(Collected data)
+ + + +
/-- Make the candidates of a committed SCORE pass (R280 to R282). -/
def makeCandidates (s : State) (p : Nat) (x : Pass) (missed : Bool) : State :=
  let v := (s.part p).serv
  let s := modCnt s p fun c => { c with nan := satAdd c.nan (x.scores.filter f32IsNan).length }
  let cr := crossings v x.scores
  if cr.isEmpty then s
  else
    let e := s.entry x.entry
    let full := decide (backlogMax ≤ (s.part p).backlog.length)
    let status : Option Nat := if x.ref then some 1 else if !v.confirm then some 0 else if full then some 3 else none
    let first := (s.part p).alarmSeq
    let dig := (x.digests.map Prod.snd).foldl (· ^^^ ·) 0
    let cs : List Cand := ((List.range cr.length).zip cr).map fun q =>
      { serial := (first + q.1) % 2 ^ 32, entry := x.entry, seqId := e.seqId, cls := q.2.1, score := q.2.2.1, thresh := q.2.2.2
        scoreRef := if x.ref then q.2.2.1 else 0x7FC00000, status := status, resolve := s.now, pass := x
        tCommit := s.now, missed := missed, panels := x.panels, digest := dig }
    let s := s.modPart p fun q => { q with cands := q.cands ++ cs, alarmSeq := (first + cs.length) % 2 ^ 32 }
    let s := modCnt s p fun c => { c with cand := wrapAdd c.cand cs.length }
    match status with
    | none =>
      let feedback := ((kvOf s p x.slot).map KvParams.feedback).getD false
      s.modPart p fun q => { q with backlog := q.backlog ++
        [{ pass := x, cands := cs.map Cand.serial, carry := if feedback then carryCopy e x.pos else [] }] }
    | some 3 =>
      let s := modCnt s p fun c => { c with unresolved := satAdd c.unresolved cs.length }
      if (s.part p).backlogPeriod then s
      else reportLead (s.modPart p fun q => { q with backlogPeriod := true }) p evAlarmBacklogFull [(1, p), (4, 1)]
    | _ => s

/-! ### Commit of one pass (R133, R135, R139) -/

/-- Confirm bits of the words that still hold the pass's outputs (R133, R150). -/
def confirmWords (s : State) (p : Nat) (x : Pass) : State :=
  (s.part p).tiles.foldl (fun s t =>
    let bs := ((s.tile t).tags.filter fun q => match q.2 with
      | some g => g.part == p && g.pass == x.id && g.gen == x.gen
      | none => false).map Prod.fst
    if bs.isEmpty then s
    else s.modTile t fun y => { y with basin := y.basin.foldl (fun b q =>
      if bs.contains (q.1 / 16) then tset {} b q.1 { q.2 with confirm := true } else b) y.basin }) s

/-- The governor counts a committed pass (R139, R143). FBG_PASSES counts those of a model with no Tarn-placed layer as well, of which nothing
else here takes note (R137, log entry 198). -/
def governor (s : State) (p : Nat) (x : Pass) : State :=
  let nt := (tarnLayers s p x.slot).length
  let nf := ((x.fellBack.map Prod.fst).eraseDups).length
  let s := s.modPart p fun q => { q with fbgPasses := wrapAdd q.fbgPasses 1 }
  if nt = 0 then s
  else
    let bad := decide (nt < 2 * nf)
    let all := decide (nt ≤ nf)
    s.modPart p fun q => { q with
      run := if bad then Nat.min (q.run + 1) 256 else 0
      okRun := if bad then 0 else q.okRun + 1
      allFbLast := all
      fbgAllFb := if all then satAdd q.fbgAllFb 1 else q.fbgAllFb
      fbHist := (q.fbHist ++ [(nf, nt)]).drop ((q.fbHist.length + 1) - 256) }

/-- The committed length of a sequence advances to `len` (R135 step 4): SPEC flags clear and completed pages get their
summaries (R223, R233). -/
def advance (s : State) (p k e len : Nat) : State :=
  let old := (s.entry e).committed
  let s := setDescs s p e false (((s.entry e).pages.filter fun d => d.2.spec && decide (64 * d.1 < len)).map fun d => (d.1, { d.2 with spec := false }))
  let s := s.modEntry e fun x => { x with committed := len, tLast := s.now }
  ((List.range (len / 64 - old / 64)).map (old / 64 + ·)).foldl (fun s g => writeSummary s p k e g) s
+ + + +
Problem
Please copy the line holding "else here takes" and all lines after it to the end of the records, exactly, and nothing else.

Solution for this task
else here takes note (R137, log entry 198). -/
def governor (s : State) (p : Nat) (x : Pass) : State :=
  let nt := (tarnLayers s p x.slot).length
  let nf := ((x.fellBack.map Prod.fst).eraseDups).length
  let s := s.modPart p fun q => { q with fbgPasses := wrapAdd q.fbgPasses 1 }
  if nt = 0 then s
  else
    let bad := decide (nt < 2 * nf)
    let all := decide (nt ≤ nf)
    s.modPart p fun q => { q with
      run := if bad then Nat.min (q.run + 1) 256 else 0
      okRun := if bad then 0 else q.okRun + 1
      allFbLast := all
      fbgAllFb := if all then satAdd q.fbgAllFb 1 else q.fbgAllFb
      fbHist := (q.fbHist ++ [(nf, nt)]).drop ((q.fbHist.length + 1) - 256) }

/-- The committed length of a sequence advances to `len` (R135 step 4): SPEC flags clear and completed pages get their
summaries (R223, R233). -/
def advance (s : State) (p k e len : Nat) : State :=
  let old := (s.entry e).committed
  let s := setDescs s p e false (((s.entry e).pages.filter fun d => d.2.spec && decide (64 * d.1 < len)).map fun d => (d.1, { d.2 with spec := false }))
  let s := s.modEntry e fun x => { x with committed := len, tLast := s.now }
  ((List.range (len / 64 - old / 64)).map (old / 64 + ·)).foldl (fun s g => writeSummary s p k e g) s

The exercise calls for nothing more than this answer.